Return every line from the records below that has the word "where".

*** Opening Material to process ***

theorem goesOn_mqnt {p l t e4 sat col a b c} (here : s.Acts) : GoesOn s (execMqnt p l t e4 sat col a b c s) :=
  run_goesOn here fun e s h => by
    have parked : ∀ ls, Memory.wf (e.parkOn s ls).mem.bytes = true := fun ls => by rwa [Env.parkOn_mem]
    dsimp only
    split
    · exact h
    · refine Res.wf_ite h (Res.wf_ite h (Res.wf_ite h (Res.wf_ite h ?_)))
      split
      · exact h
      · exact h
      · exact h
      · split
        · exact h
        · exact parked _
        · exact h
        · refine Res.wf_ite (parked _) (Res.wf_ite h (Res.wf_ite h ?_))
          split
          · exact e.wf_issueMat _ _ _ h
          · exact h

theorem goesOn_spick {p l a b c} (here : s.Acts) : GoesOn s (execSpick p l a b c s) :=
  run_goesOn here fun e s h => by grind [Res.state, Env.parkOn_mem, Env.wf_issueMat]

theorem goesOn_matrixOpComplete {op} : GoesOn s (execMatrixOpComplete op s) := by
  unfold execMatrixOpComplete
  repeat' split
  all_goals exact .next fun h => by grind [State.updOp_mem, State.matDo_mem, State.setCores_mem, State.pmSample_mem, State.arbEnd_mem]

theorem goesOn_queryStop {src} : GoesOn s (execQueryStop src s) :=
  .next fun h => by grind [State.wf_queryEvent]

theorem goesOn_queryStep {src} : GoesOn s (execQueryStep src s) :=
  .next fun h => by grind [State.wf_queryEvent]

theorem goesOn_queryResume {src} : GoesOn s (execQueryResume src s) :=
  .next fun h => by grind [State.wf_queryEvent]

theorem goesOn_queryKill {src} : GoesOn s (execQueryKill src s) :=
  .next fun h => by grind [State.wf_queryEvent]

theorem goesOn_queryRead {src} : GoesOn s (execQueryRead src s) :=
  .next fun h => by grind [State.wf_queryEvent]

theorem goesOn_queryWrite {src} : GoesOn s (execQueryWrite src s) :=
  .next fun h => by grind [State.wf_queryEvent]

theorem goesOn_rcq {p l d a} (here : s.Acts) : GoesOn s (execRcq p l d a s) :=
  run_goesOn here fun e s h => by
    have parked : ∀ ls, Memory.wf (e.parkOn s ls).mem.bytes = true := fun ls => by rwa [Env.parkOn_mem]
    have held : ∀ (d : OpData) ctl, Memory.wf (((e.issueOp (e.settle s e.act true) e.act e.act d).2.freshId.2).setCtl ctl).mem.bytes = true :=
      fun d ctl => by
        change Memory.wf (e.issueOp _ _ _ d).2.mem.bytes = true
        rwa [Env.issueOp_mem, Env.settle_mem]
    dsimp only
    split
    · exact h
    · refine Res.wf_ite h ?_
      split
      · exact h
      · exact parked _
      · exact h
      · split
        · exact h
        · refine Res.wf_ite (held _ _) (Res.wf_ite h ?_)
          split
          · exact h
          · exact Res.wf_ite (parked _) (Res.wf_ite h (held _ _))

theorem goesOn_rcrd {p l sel acc d a} (here : s.Acts) : GoesOn s (execRcrd p l sel acc d a s) :=
  run_goesOn here fun e s h => by grind [Res.state, Env.wf_longWrite, State.draw, State.setDraws_mem]

theorem goesOn_famset {p l d} (here : s.Acts) : GoesOn s (execFamset p l d s) :=
  run_goesOn here fun e s h => by grind [Res.state, State.updThread_mem, Env.wf_longWrite, wf_foldl, foldl_mem]

theorem goesOn_queueDeadlockLimit {gang} : GoesOn s (execQueueDeadlockLimit gang s) :=
  .next fun h => by grind [State.wf_postDeadlock]

theorem goesOn_gangAgeing {gang access} : GoesOn s (execGangAgeing gang access s) := by
  unfold execGangAgeing
  split
  · exact .ite (.stay s) (.next id)
  · exact .stay s

theorem goesOn_spinDemotion {gang} : GoesOn s (execSpinDemotion gang s) := by
  unfold execSpinDemotion
  repeat' split
  all_goals exact .next fun h => by grind [State.pmEvent_mem, State.updGang_mem]

theorem goesOn_referenceTick {cluster} : GoesOn s (execReferenceTick cluster s) := by
  refine .ite (.stay s) (.ite (.next fun h => ?_) (.next fun h => ?_))
  · split
    · rwa [State.setAgenda_mem]
    · exact h
  · rw [State.setAgenda_mem]
    refine wf_foldl _ (fun s k hs => ?_) (State.wf_tickCounts cluster _ (s := (State.tickCycles _).2) (by rwa [State.tickCycles_mem]))
    rw [State.noteDeadlock_mem]
    split
    · exact State.wf_noteEvictable k hs
    · exact hs
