-- ==== Sys2Proof/Machine/Fetch.lean ====
section
/-! DEFINITION. Fetching an instruction (spec/20_memory.md R88 to R91, R116, R117; 60_exceptions.md R556, R567, R602,
R612). -/

namespace Sys2Proof.Machine

/-- The memory the instruction interface sees (R81, R116; entry 6). -/
def fetchMem (s : State) : List Host.Cell := if s.pins.unifiedMemory then s.mem else s.imem

/-- The length of an instruction: 2 in Thumb state, 4 in ARM state. -/
def fetchLength (s : State) : Nat := if thumb s then 2 else 4

/-- The fetch of the instruction at the PC (R90). -/
def fetchAccess (s : State) : Access where
  fetch := true
  addr := s.pc
  size := if thumb s then .half else .word
  write := false
  priv := privileged s
  mode := mode s
  locked := false

/-- The instruction at the PC, decoded. -/
def fetchInstr (s : State) : Instr :=
  decode (codeOfBytes (thumb s) s.pins.bigEndian (memGetBytes (fetchMem s) s.pc.toNat (fetchLength s)))

/-- The word on the instruction bus of a fetch from an address: a 32-bit memory returns the whole word (R91). -/
def busAt (s : State) (addr : Word) : Word :=
  BitVec.ofNat 32 (assemble s.pins.bigEndian (memGetBytes (fetchMem s) (Size.align .word addr).toNat 4))

/-- The word on the instruction bus of the fetch at the PC. -/
def instrBus (s : State) : Word := busAt s s.pc

/-- How the fetch of the instruction about to execute ends: an abort, which comes before a breakpoint (R604, R607); a
breakpoint or caught vector, a Prefetch Abort in monitor mode and debug state in halt mode; or it executes. -/
def fetchAnswer (s : State) : AccessAnswer :=
  if platformAborts s (fetchAccess s) then .abort
  else match debugMatch s (fetchAccess s) (instrBus s) with
    | .hit => if s.dbg.monitorMode then .debugAbort else .debugState
    | .unsupported => .unsupported
    | .none =>
      if vectorCaught s then (if s.dbg.monitorMode then .debugAbort else .debugState) else .ok

/-! The CHAINOUT latch of watchpoint unit 1 and the fetches (10_state.md R71, R75; entry 46). -/

/-- The fetch of the `k`-th instruction from the PC on leaves the CHAINOUT latch as it is, made or not: unit 1 does not
select it, or the data field comparison answers what the latch holds. An aborted fetch brings no word that the spec names. -/
def fetchAgrees (s : State) (k : Nat) : Bool :=
  let a := { fetchAccess s with addr := s.pc + BitVec.ofNat 32 (k * fetchLength s) }
  !unit1Selects s a || (!platformAborts s a && s.dbg.wp1.dataMatches (busAt s a.addr) == s.chainOut)

/-- The latch after those of the fetches `ks` that the core has made: nothing says which (20_memory.md R117), so where one
of them would change the latch it becomes a free value. -/
def maybeFetched (ks : List Nat) (s : State) : State :=
  { s with chainOut := if ks.all (fetchAgrees s) then s.chainOut else Config.chainOut s.tick 0 }

/-- The latch after the fetch at the PC, which takes the data field comparison where unit 1 selects it (R71). -/
def latchFetch (s : State) : State :=
  { s with chainOut := latchAfter s (fetchAccess s) (s.dbg.wp1.dataMatches (instrBus s)) }

/-- The latch as an instruction that executes finds it: after its own fetch, and maybe four ahead. -/
def fetched (s : State) : State := maybeFetched [1, 2, 3, 4] (latchFetch s)

/-- The latch where something comes before the instruction at the PC, whose fetch may have been made. -/
def prefetched (s : State) : State := maybeFetched [0, 1, 2, 3, 4] s

/-- A byte of the instruction at the PC was changed by a write after it may have been fetched (R117; entry 19). -/
def staleInstr (s : State) : Bool :=
  (List.range (fetchLength s)).any fun k => s.stale.contains (s.pc + BitVec.ofNat 32 k)

end Sys2Proof.Machine
end

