/-- A value stored is read back at the same address and size, in either byte order, and no other byte changes; a word and
a halfword read assemble their bytes little-endian or big-endian, with the low address bits ignored (20_memory.md R86,
R93, R96). -/
def Obligations.MemoryReadsBackInTheByteOrder : Prop :=
  (∀ (z : Size) (a v : Word) (s : State), Memory.wf s.mem = true →
    Memory.wf (writeMem z a v s).mem = true ∧
    readMem (writeMem z a v s) z a = v &&& (match z with | .byte => 0xFF | .half => 0xFFFF | .word => 0xFFFFFFFF) ∧
    (∀ x, x < (z.align a).toNat ∨ (z.align a).toNat + z.bytes ≤ x →
      memGet (writeMem z a v s).mem x = memGet s.mem x)) ∧
  (∀ (a : Word) (s : State),
    let byte := fun (x : Word) (k : Nat) => memGet s.mem (x.toNat + k)
    let w := a &&& 0xFFFFFFFC
    let h := a &&& 0xFFFFFFFE
    (s.pins.bigEndian = false →
      readMem s .word a = byte w 3 ++ byte w 2 ++ byte w 1 ++ byte w 0 ∧
      readMem s .half a = zext (byte h 1 ++ byte h 0)) ∧
    (s.pins.bigEndian = true →
      readMem s .word a = byte w 0 ++ byte w 1 ++ byte w 2 ++ byte w 3 ∧
      readMem s .half a = zext (byte h 0 ++ byte h 1)) ∧
    readMem s .byte a = zext (byte a 0))

/-! Load and store multiple (spec/44_arm_load_store_multiple.md). -/

/-- The registers of a list, in ascending order, each once, are exactly those whose bit is set, whatever the width of the
list: 16 bits, the 15 of LDM (2) and (3), the 8 of the Thumb multiples (R342, 30_encoding.md R156). -/
def Obligations.RegisterListsAscend : Prop :=
  ∀ (width : Nat) (list : BitVec width), width ≤ 16 → (listedRegs list).Pairwise (· < ·) ∧
    ∀ r : Reg, r ∈ listedRegs list ↔ list.getLsbD r.toNat = true

/-- LDM (1): the k-th listed register takes the word at start + 4k, the base is written back with W, and a listed r15 takes
the last word as LDR does, or is refused where LDR is, with CFGDISLTBIT HIGH too (D3); start and new base are as the
addressing mode says (R341, R342, R345). -/
def Obligations.LoadMultiple : Prop :=
  ∀ (c : Cond) (am : BlockMode) (w : Bool) (rn : Reg) (list : BitVec 16) (s : State), condPassed c s.cpsr = true →
    list ≠ 0 → rn ≠ 15 → (w = true → list.getLsbD rn.toNat = false) →
    let n := (listedRegs list).length
    let b := armReg s rn
    let size := BitVec.ofNat 32 (4 * n)
    let start := match am with
      | .ia => b | .ib => b + 4 | .da => b - size + 4 | .db => b - size
    let base := if w then some (match am with
      | .ia => b + size | .ib => b + size | .da => b - size | .db => b - size) else none
    let regs := (listedRegs list).filter (· != 15)
    let v := readMem s .word (start + (size - 4))
    let ends := fun target flags => Completes (exec (.ldm1 c am w rn list) s)
      (LoadsMany s (mode s) regs start rn base target flags s.userBankHazard)
    LoadsAnswered s start n →
    (list.getLsbD 15 = false → ends (s.pc + 4) s.cpsr) ∧
    (list.getLsbD 15 = true → s.pins.disLTBit = false → fld 0 2 v ≠ 0b10#2 →
      ends (v &&& 0xFFFFFFFE) (setBit s.cpsr 5 (flag 0 v))) ∧
    (list.getLsbD 15 = true → s.pins.disLTBit = false → fld 0 2 v = 0b10#2 →
      exec (.ldm1 c am w rn list) s = .refused .misalignedPc) ∧
    (list.getLsbD 15 = true → s.pins.disLTBit = true → exec (.ldm1 c am w rn list) s = .refused .disLTBitHigh)

/-- LDM (2) loads the User-mode registers and STM (2) stores them, in a mode with registers of its own (in User and System
mode they are refused, which UnpredictableFormsAreRefused says; log entry 42); the base is the current mode's and is not
written; the next instruction may not touch a banked register (R346, R351). -/
def Obligations.UserBankMultiples : Prop :=
  ∀ (c : Cond) (am : BlockMode) (rn : Reg) (list : BitVec 15) (list16 : BitVec 16) (s : State),
    condPassed c s.cpsr = true → rn ≠ 15 → mode s ≠ modeUser → mode s ≠ modeSys →
    (list ≠ 0 →
      let start := blockStart am (armReg s rn) (listedRegs list).length
      LoadsAnswered s start (listedRegs list).length →
      Completes (exec (.ldm2 c am false rn list) s)
        (LoadsMany s modeUser (listedRegs list) start rn none (s.pc + 4) s.cpsr true)) ∧
    (list16 ≠ 0 → Memory.wf s.mem = true →
      let start := blockStart am (armReg s rn) (listedRegs list16).length
      let words := (listedRegs list16).map fun r => if r = 15 then storedPc s else regAt s modeUser r
      StoresAnswered s words start →
      Completes (exec (.stm2 c am false rn list16) s) (StoresMany s 4 words start rn none true))

/-- LDM (3) loads the listed registers, then returns from the exception: the CPSR becomes the SPSR of the mode and the PC
the last word, with bit 0 cleared where the restored T is 1; refused without an SPSR (R347, 60_exceptions.md R585). -/
def Obligations.LoadMultipleReturnsFromException : Prop :=
  ∀ (c : Cond) (am : BlockMode) (w : Bool) (rn : Reg) (list : BitVec 15) (s : State), condPassed c s.cpsr = true →
    rn ≠ 15 → (w = true → list.getLsbD rn.toNat = false) →
    let n := (listedRegs list).length + 1
    let start := blockStart am (armReg s rn) n
    let base := if w then some (blockEnd am (armReg s rn) n) else none
    let v := readMem s .word (start + BitVec.ofNat 32 (4 * (n - 1)))
    let r := exec (.ldm3 c am w rn list) s
    (spsr s = none → r = .refused .noSpsr) ∧
    (∀ q, spsr s = some q → LoadsAnswered s start n →
      (flag 5 q = true → Completes r
        (LoadsMany s (mode s) (listedRegs list) start rn base (v &&& 0xFFFFFFFE) q s.userBankHazard)) ∧
      (flag 5 q = false → fld 0 2 v = 0#2 → Completes r
        (LoadsMany s (mode s) (listedRegs list) start rn base v q s.userBankHazard)) ∧
      (flag 5 q = false → fld 0 2 v ≠ 0#2 → r = .refused .misalignedPc))

/-- STM (1) stores the listed registers at ascending words from the start of the addressing mode and writes the base back
with W; r15 stores pc plus the implementation's offset. The value of a listed base that is written back and is not the
lowest is the free value of log entry 21; nothing is said of it but where it goes (R341 to R343, R350, R352). -/
def Obligations.StoreMultiple : Prop :=
  ∀ (c : Cond) (am : BlockMode) (w : Bool) (rn : Reg) (list : BitVec 16) (s : State), condPassed c s.cpsr = true →
    list ≠ 0 → rn ≠ 15 → Memory.wf s.mem = true →
    let regs := listedRegs list
    let start := blockStart am (armReg s rn) regs.length
    let base := if w then some (blockEnd am (armReg s rn) regs.length) else none
    let words := regs.map fun r =>
      if r = 15 then storedPc s
      else if w = true ∧ r = rn ∧ regs.head? ≠ some rn then Config.storedBase s.tick else regAt s (mode s) r
    StoresAnswered s words start →
    Completes (exec (.stm1 c am w rn list) s) (StoresMany s 4 words start rn base s.userBankHazard)

/-- A Data Abort at transfer `j` of a multiple transfer (LDM and STM in each form, LDRD and STRD, LDC and STC, PUSH, POP,
LDMIA and STMIA): the registers before it are loaded, or the words before it stored, nothing from it on is, the PC is not
loaded, the base has its old value even if it was loaded, a coprocessor has the words before it, and the Data Abort is
taken (R344, 43_arm_load_store.md R307, R325, 46_arm_coprocessor.md R405, R406, 60_exceptions.md R569, R570). A listed
base that a store stores is the free value of log entry 21. -/
def Obligations.AbortedMultipleKeepsWhatCameBefore : Prop :=
  ∀ (c : Cond) (am : BlockMode) (p u n w r : Bool) (idx : Index) (off3 : Offset3) (rn rd : Reg) (rb : LowReg)
    (list : BitVec 16) (list15 : BitVec 15) (list8 : BitVec 8) (crd cp : BitVec 4) (offset8 : BitVec 8)
    (first second : Word) (more : List Word) (j : Nat) (s : State), Memory.wf s.mem = true →
    let at_ := fun (start : Word) (k : Nat) => start + BitVec.ofNat 32 (4 * k)
    let loads := fun i (m : ModeBits) (regs : List Reg) (start : Word) (base : Reg) cops =>
      LoadsAnswered s start j →
      dataAnswer (loadsSeen s start j) (dataAccess s false .word false false (at_ start j)) 0 = .abort →
      let isBase := fun q : Reg => base != 15 && bankIndex m q == bankIndex (mode s) base
      Completes (exec i s) fun t => MemKept s t ∧
        (∀ k, k < j → ∀ h : k < regs.length, isBase regs[k] = false → bankIndex m regs[k] ≠ bankIndex modeAbt 14 →
          regAt t m regs[k] = readMem s .word (at_ start k)) ∧
        AbortsData s (((regs.take j).filter fun q => !isBase q).map fun q => (m, q)) s.dbg cops t
    let stores := fun i (words : List Word) (start : Word) cops => ∀ h : j < words.length,
      StoresAnswered s (words.take j) start →
      dataAnswer (storesSeen s (words.take j) start) (dataAccess s false .word true false (at_ start j)) words[j] =
        .abort →
      Completes (exec i s) fun t => StoredWords s t (words.take j) start ∧ AbortsData s [] s.dbg cops t
    let b := armReg s rn
    let a3 := singleAddr s idx u rn (offset3 s off3)
    let regs := listedRegs list
    let regs15 := listedRegs list15
    let low := listedRegs list8
    let pushed := low ++ (if r then [14] else [])
    let popped := low ++ (if r then [15] else [])
    let sp := regAt s (mode s) 13
    let x := armReg s (lowReg rb)
    let start5 := if p then (if u then b + 4 * zext offset8 else b - 4 * zext offset8) else b
    let after := fun i sent =>
      advancePort cp [{ instruction := encodeArm i, priv := mode s != modeUser, sent := sent }] s.cops
    (condPassed c s.cpsr = true → rn ≠ 15 →
      (list ≠ 0 →
        ((w = true → list.getLsbD rn.toNat = false) → j < regs.length →
          loads (.ldm1 c am w rn list) (mode s) regs (blockStart am b regs.length) rn s.cops) ∧
        stores (.stm1 c am w rn list) (storedWords s (mode s) w rn regs) (blockStart am b regs.length) s.cops ∧
        (mode s ≠ modeUser → mode s ≠ modeSys → stores (.stm2 c am false rn list)
          (storedWords s modeUser false rn regs) (blockStart am b regs.length) s.cops)) ∧
      (list15 ≠ 0 → mode s ≠ modeUser → mode s ≠ modeSys → j < regs15.length →
        loads (.ldm2 c am false rn list15) modeUser regs15 (blockStart am b regs15.length) rn s.cops) ∧
      ((w = true → list15.getLsbD rn.toNat = false) → spsr s ≠ none → j < regs15.length + 1 →
        loads (.ldm3 c am w rn list15) (mode s) (regs15 ++ [15]) (blockStart am b (regs15.length + 1)) rn s.cops)) ∧
    (condPassed c s.cpsr = true → offset3Sbz off3 = true →
      loadStoreAllowed idx rn rd (offset3Reg off3) false = true → fld 0 3 a3 = 0#3 →
      (pairAllowed idx rn rd (offset3Reg off3) = true → j < 2 →
        loads (.ldrd c u idx rn rd off3) (mode s) [rd, rd + 1] a3 rn s.cops) ∧
      (pairAllowed idx rn rd none = true →
        stores (.strd c u idx rn rd off3) [armReg s rd, armReg s (rd + 1)] a3 s.cops)) ∧
    (condPassed c s.cpsr = true → cp ≠ 14 → (p || u || w) = true → (w = true → rn ≠ 15) → more.length < 2 ^ 30 →
      copAnswer s cp = .accept first second more →
      (j < more.length + 1 → ∀ i ∈ [Instr.ldc c p u n w rn crd cp offset8, .ldc2 p u n w rn crd cp offset8],
        loads i (mode s) [] start5 15 (after i ((List.range j).map fun k => readMem s .word (at_ start5 k)))) ∧
      (∀ i ∈ [Instr.stc c p u n w rn crd cp offset8, .stc2 p u n w rn crd cp offset8],
        stores i (first :: more) start5 (after i []))) ∧
    (j < popped.length → loads (.tPop r list8) (mode s) popped sp 13 s.cops) ∧
    stores (.tPush r list8) (pushed.map fun q => regAt s (mode s) q) (sp - BitVec.ofNat 32 (4 * pushed.length)) s.cops ∧
    (list8.getLsbD rb.toNat = false → j < low.length →
      loads (.tLdmia rb list8) (mode s) low x (lowReg rb) s.cops) ∧
    (list8 ≠ 0 → stores (.tStmia rb list8) (low.map fun q =>
      if q = lowReg rb ∧ low.head? ≠ some (lowReg rb) then Config.storedBase s.tick else armReg s q) x s.cops)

*** Closing Material to process ***

Completed exercise:
def fetchAccess (s : State) : Access where
/-- The latch after those of the fetches `ks` that the core has made: nothing says which (20_memory.md R117), so where one
/-- The latch after the fetch at the PC, which takes the data field comparison where unit 1 selects it (R71). -/
/-- The latch where something comes before the instruction at the PC, whose fetch may have been made. -/
the last word as LDR does, or is refused where LDR is, with CFGDISLTBIT HIGH too (D3); start and new base are as the
the last word, with bit 0 cleared where the restored T is 1; refused without an SPSR (R347, 60_exceptions.md R585). -/
lowest is the free value of log entry 21; nothing is said of it but where it goes (R341 to R343, R350, R352). -/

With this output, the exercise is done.